We are really dysfunctional when it comes to addressing the 100% guaranteed, universal experience. Death. Our society is pretty inept at dealing with it. We don’t talk about death until we are unequivocally confronted by it. When we do if we’re not the ones in a close enough vicinity to confront the grief of it, we want to move on from the topic as quickly as possible.

We tend to think of death as reserved for the old. When it isn’t it’s some sort of failing. The single ubiquitous experience is almost always avoided as a topic in polite conversation. We don’t plan for it or entertain it as a possibility. When we have no choice but to discuss it, we use hushed tones and euphemisms.

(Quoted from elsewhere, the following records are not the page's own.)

-- ==== Sys2Proof/Machine/Integer.lean ====
section
/-! DEFINITION. The integer, logic, bit-field, comparison, move and address instructions (R94 to R106). -/

namespace Sys2Proof.Machine

/-- An imm32 extended to the type's width (R95). -/
def extImm (t : ITy) (imm : BitVec 32) : Nat :=
  match t with
  | .i32 | .n32 | .n64 => imm.toNat
  | .i64 => (imm.signExtend 64).toNat
/-- An imm32 extended for a logic form (R95). -/
def extImmW (w : Wd) (imm : BitVec 32) : Nat :=
  match w with
  | .w32 => imm.toNat
  | .w64 => (imm.signExtend 64).toNat

/-- A value read as the type reads it (R94). -/
def tyVal (t : ITy) (x : Nat) : Int := intOf t.signed t.bits x

def iAdd (w a b : Nat) : Nat := (a + b) % 2 ^ w
def iSub (w a b : Nat) : Nat := (a + (2 ^ w - b % 2 ^ w)) % 2 ^ w
def iMul (w a b : Nat) : Nat := a * b % 2 ^ w
def iMin (t : ITy) (a b : Nat) : Nat := if tyVal t b < tyVal t a then b else a
def iMax (t : ITy) (a b : Nat) : Nat := if tyVal t a < tyVal t b then b else a
def iNeg (w a : Nat) : Nat := (2 ^ w - a % 2 ^ w) % 2 ^ w
def iAbs (w a : Nat) : Nat := if intOf true w a < 0 then iNeg w a else a
/-- High half of the exact product (R97). -/
def iMulHi (t : ITy) (a b : Nat) : Nat := codeOf t.bits ((tyVal t a * tyVal t b) / (2 ^ t.bits : Int))
/-- 32-bit values extended to 64 bits (R97). -/
def iMadW (sgn : Bool) (a b c : Nat) : Nat := codeOf 64 (intOf sgn 32 a * intOf sgn 32 b + (c : Int))
/-- Quotient and remainder (R98). -/
def iDiv (t : ITy) (a b : Nat) : Nat :=
  if b = 0 then 2 ^ t.bits - 1 else codeOf t.bits ((tyVal t a).tdiv (tyVal t b))
def iRem (t : ITy) (a b : Nat) : Nat :=
  if b = 0 then a else codeOf t.bits ((tyVal t a).tmod (tyVal t b))

/-- Shifts (R99). -/
def shlV (w a n : Nat) : Nat := if w ≤ n then 0 else a * 2 ^ n % 2 ^ w
def shrV (w a n : Nat) : Nat := if w ≤ n then 0 else a / 2 ^ n
def sarV (w a n : Nat) : Nat := codeOf w (intOf true w a / (2 ^ (min n w) : Int))
def rotV (w a n : Nat) : Nat := let k := n % w
  a * 2 ^ k % 2 ^ w + a / 2 ^ (w - k)

/-- Bit i of a number. -/
def bitOf (x i : Nat) : Nat := x / 2 ^ i % 2

/-- A function of bits applied to w of them. -/
def bitwise (w : Nat) (f : Nat → Nat) : Nat := ((List.range w).map fun i => f i * 2 ^ i).sum

def notV (w a : Nat) : Nat := 2 ^ w - 1 - a % 2 ^ w
/-- BOOL3: the table indexed by A + 2B + 4D (R100). -/
def bool3V (w tab a b d : Nat) : Nat := bitwise w fun i => bitOf tab (bitOf a i + 2 * bitOf b i + 4 * bitOf d i)

/-- Position, and width of the field that the control names within w bits (R101). -/
def fieldPos (c : Nat) : Nat := c % 128
def fieldLen (w c : Nat) : Nat := min (fieldPos c + c / 256 % 128) w - fieldPos c
def bfeV (t : ITy) (a c : Nat) : Nat :=
  let n := fieldLen t.bits c
  if n = 0 then 0 else codeOf t.bits (intOf t.signed n (a / 2 ^ fieldPos c))
def bfiV (w ins base c : Nat) : Nat :=
  let p := fieldPos c
  let n := fieldLen w c
  base - base / 2 ^ p % 2 ^ n * 2 ^ p + ins % 2 ^ n * 2 ^ p

def popcV (w a : Nat) : Nat := ((List.range w).map (bitOf a)).sum
def clzV (w a : Nat) : Nat := if a = 0 then w else w - 1 - a.log2
def brevV (w a : Nat) : Nat := bitwise w fun i => bitOf a (w - 1 - i)

def condHolds (k : Cond) (a b : Int) : Bool :=
  match k with
  | .eq => decide (a = b) | .ne => decide (a ≠ b) | .lt => decide (a < b)
  | .le => decide (a ≤ b) | .gt => decide (b < a) | .ge => decide (b ≤ a)

def psetApply (o : PsetOp) (x y : Bool) : Bool :=
  match o with
  | .and => x && y
  | .or => x || y
  | .xor => x != y

/-- PSET's inversions by the bits of C (R104). -/
def psetV (o : PsetOp) (a b c : Nat) : Nat :=
  if (psetApply o ((a = 1) != (bitOf c 0 = 1)) ((b = 1) != (bitOf c 1 = 1))) != (bitOf c 2 = 1) then 1 else 0

def leaV (s : Nat) (a b : Nat) : Nat := codeOf 64 ((a : Int) + intOf true 32 b * (2 ^ s : Int))

/-! ## Meanings -/

def execNop (h : Hdr) (f : Ops) : State → Host.Outcome State Fault Refusal := issue (.nop h f) fun _ s => s
def execIadd (h : Hdr) (t : ITy) (f : Ops) : State → Host.Outcome State Fault Refusal :=
  issue (.iadd h t f) (alu2 (iAdd t.bits))
def execIaddImm (h : Hdr) (t : ITy) (f : OpsI) : State → Host.Outcome State Fault Refusal :=
  issue (.iaddImm h t f) (alu1 fun a => iAdd t.bits a (extImm t f.imm))
def execIsub (h : Hdr) (t : ITy) (f : Ops) : State → Host.Outcome State Fault Refusal :=
  issue (.isub h t f) (alu2 (iSub t.bits))
def execIsubImm (h : Hdr) (t : ITy) (f : OpsI) : State → Host.Outcome State Fault Refusal :=
  issue (.isubImm h t f) (alu1 fun a => iSub t.bits a (extImm t f.imm))
def execImul (h : Hdr) (t : ITy) (f : Ops) : State → Host.Outcome State Fault Refusal :=
  issue (.imul h t f) (alu2 (iMul t.bits))
def execImulImm (h : Hdr) (t : ITy) (f : OpsI) : State → Host.Outcome State Fault Refusal :=
  issue (.imulImm h t f) (alu1 fun a => iMul t.bits a (extImm t f.imm))
def execImulhi (h : Hdr) (t : ITy) (f : Ops) : State → Host.Outcome State Fault Refusal :=
  issue (.imulhi h t f) (alu2 (iMulHi t))
def execImad (h : Hdr) (t : ITy) (f : Ops) : State → Host.Outcome State Fault Refusal :=
  issue (.imad h t f) (alu3 fun a b c => (a * b + c) % 2 ^ t.bits)
def execImadw (h : Hdr) (sgn : Bool) (f : Ops) : State → Host.Outcome State Fault Refusal :=
  issue (.imadw h sgn f) (alu3 (iMadW sgn))
def execImin (h : Hdr) (t : ITy) (f : Ops) : State → Host.Outcome State Fault Refusal :=
  issue (.imin h t f) (alu2 (iMin t))
def execIminImm (h : Hdr) (t : ITy) (f : OpsI) : State → Host.Outcome State Fault Refusal :=
  issue (.iminImm h t f) (alu1 fun a => iMin t a (extImm t f.imm))
def execImax (h : Hdr) (t : ITy) (f : Ops) : State → Host.Outcome State Fault Refusal :=
  issue (.imax h t f) (alu2 (iMax t))
def execImaxImm (h : Hdr) (t : ITy) (f : OpsI) : State → Host.Outcome State Fault Refusal :=
  issue (.imaxImm h t f) (alu1 fun a => iMax t a (extImm t f.imm))
def execIabs (h : Hdr) (w : Wd) (f : Ops) : State → Host.Outcome State Fault Refusal :=
  issue (.iabs h w f) (alu1 (iAbs w.bits))
def execIneg (h : Hdr) (w : Wd) (f : Ops) : State → Host.Outcome State Fault Refusal :=
  issue (.ineg h w f) (alu1 (iNeg w.bits))
def execShl (h : Hdr) (w : Wd) (f : Ops) : State → Host.Outcome State Fault Refusal :=
  issue (.shl h w f) (alu2 (shlV w.bits))
def execShr (h : Hdr) (w : Wd) (f : Ops) : State → Host.Outcome State Fault Refusal :=
  issue (.shr h w f) (alu2 (shrV w.bits))
def execSar (h : Hdr) (w : Wd) (f : Ops) : State → Host.Outcome State Fault Refusal :=
  issue (.sar h w f) (alu2 (sarV w.bits))
def execRot (h : Hdr) (w : Wd) (f : Ops) : State → Host.Outcome State Fault Refusal :=
  issue (.rot h w f) (alu2 (rotV w.bits))
def execAnd (h : Hdr) (w : Wd) (f : Ops) : State → Host.Outcome State Fault Refusal :=
  issue (.and h w f) (alu2 Nat.land)
def execAndImm (h : Hdr) (w : Wd) (f : OpsI) : State → Host.Outcome State Fault Refusal :=
  issue (.andImm h w f) (alu1 fun a => Nat.land a (extImmW w f.imm))
def execOr (h : Hdr) (w : Wd) (f : Ops) : State → Host.Outcome State Fault Refusal :=
  issue (.or h w f) (alu2 Nat.lor)
def execOrImm (h : Hdr) (w : Wd) (f : OpsI) : State → Host.Outcome State Fault Refusal :=
  issue (.orImm h w f) (alu1 fun a => Nat.lor a (extImmW w f.imm))
def execXor (h : Hdr) (w : Wd) (f : Ops) : State → Host.Outcome State Fault Refusal :=
  issue (.xor h w f) (alu2 Nat.xor)
def execXorImm (h : Hdr) (w : Wd) (f : OpsI) : State → Host.Outcome State Fault Refusal :=
  issue (.xorImm h w f) (alu1 fun a => Nat.xor a (extImmW w f.imm))
def execNot (h : Hdr) (w : Wd) (f : Ops) : State → Host.Outcome State Fault Refusal :=
  issue (.not h w f) (alu1 (notV w.bits))
def execBool3 (h : Hdr) (w : Wd) (f : OpsH) : State → Host.Outcome State Fault Refusal :=
  issue (.bool3 h w f) (alu fun a b _ d => bool3V w.bits f.imm.toNat a b d)
def execBfe (h : Hdr) (t : ITy) (f : Ops) : State → Host.Outcome State Fault Refusal :=
  issue (.bfe h t f) (alu2 (bfeV t))
def execBfi (h : Hdr) (w : Wd) (f : Ops) : State → Host.Outcome State Fault Refusal :=
  issue (.bfi h w f) (alu3 (bfiV w.bits))
def execPopc (h : Hdr) (w : Wd) (f : Ops) : State → Host.Outcome State Fault Refusal :=
  issue (.popc h w f) (alu1 (popcV w.bits))
def execClz (h : Hdr) (w : Wd) (f : Ops) : State → Host.Outcome State Fault Refusal :=
  issue (.clz h w f) (alu1 (clzV w.bits))
def execBrev (h : Hdr) (w : Wd) (f : Ops) : State → Host.Outcome State Fault Refusal :=
  issue (.brev h w f) (alu1 (brevV w.bits))
def execIsetp (h : Hdr) (k : Cond) (t : ITy) (f : Ops) : State → Host.Outcome State Fault Refusal :=
  issue (.isetp h k t f) (alu2 fun a b => if condHolds k (tyVal t a) (tyVal t b) then 1 else 0)
def execIcmp (h : Hdr) (k : Cond) (t : ITy) (f : Ops) : State → Host.Outcome State Fault Refusal :=
  issue (.icmp h k t f) (alu2 fun a b => if condHolds k (tyVal t a) (tyVal t b) then 0xFFFFFFFF else 0)
def execSel (h : Hdr) (w : Wd) (f : Ops) : State → Host.Outcome State Fault Refusal :=
  issue (.sel h w f) (alu3 fun a b c => if c = 1 then a else b)
def execPset (h : Hdr) (o : PsetOp) (f : Ops) : State → Host.Outcome State Fault Refusal :=
  issue (.pset h o f) (alu3 (psetV o))
def execMov (h : Hdr) (w : Wd) (f : Ops) : State → Host.Outcome State Fault Refusal :=
  issue (.mov h w f) (alu1 id)
def execMovi (h : Hdr) (f : OpsI) : State → Host.Outcome State Fault Refusal :=
  issue (.movi h f) (alu1 fun _ => f.imm.toNat)
def execLea (h : Hdr) (k : LeaShift) (f : Ops) : State → Host.Outcome State Fault Refusal :=
  issue (.lea h k f) (alu2 (leaV k.code))

/-! ## Results written later: IDIV, IREM and the special functions (R98, R132) -/

/-- An operation whose result is written by RESULT_WRITTEN: D is marked empty, the operands stand in the record. -/
def oweResult (x : Act) (s : State) : State :=
  let w := s.warp x.u
  let slots := x.runs.map fun l =>
    ({ lane := l, addr := 0, data := BitVec.ofNat 128 (x.valA w l + x.valB w l * 2 ^ 64) } : Slot)
  s.onWarp x.u fun w => (x.oweD w).addOp
    { id := 0, ins := x.i, pc := x.pc, lanes := maskOf x.act, ctr := none, state := .sent, slots }

def execIdiv (h : Hdr) (t : ITy) (f : Ops) : State → Host.Outcome State Fault Refusal := issue (.idiv h t f) oweResult
def execIrem (h : Hdr) (t : ITy) (f : Ops) : State → Host.Outcome State Fault Refusal := issue (.irem h t f) oweResult

end Sys2Proof.Machine
end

It’s strange because Christianity influences much of American culture surrounding death. But Christianity hasn’t always been like this. Catholic tradition has a phrase for taking the time to consider your own mortality, momento mori. Protestantism, too, from it’s earliest beginnings, considered mortality. Martin Luther’s wedding ring included a skull and inscription to remember death.

It can sound morbid, but the purpose was anything but. Considering your mortality was for the purpose of living well. In the case of momento mori, considering you will soon – quite literally – “meet your maker” was used to spur believers to live more virtuous lives and to remember the world will still spin on without them in it. Contemplating the briefness of your time, helps you use it more effectively. We’ve lost some of that ability to stare reality in the face.

Understanding death as a universal experience, doesn’t mean that it won’t hurt when someone you love dies. But, ignoring it is a possibility and ultimately inevitable, compounds the pain. We fail to prepare our finances, our resources, and our hearts. When we fail to prepare, we add to the legal to do lists and practical to do lists. We add additional shock over the emotional hurt that will be there in any case.

We also fall into the lull of living our lives like we have all the time in the world. We fail to understand that how we live each day is what our legacy will ultimately be made up of.

Remembering your mortality. Not simply considering the abstract idea that death is a thing, but that you specifically will die. That you will not get forever here.

It’s not a morbid thing. It’s an important thing. If you take time, periodically, to consider your time is limited, you use the time more effectively. To live more and love harder.

Make room in your life to remember your mortality.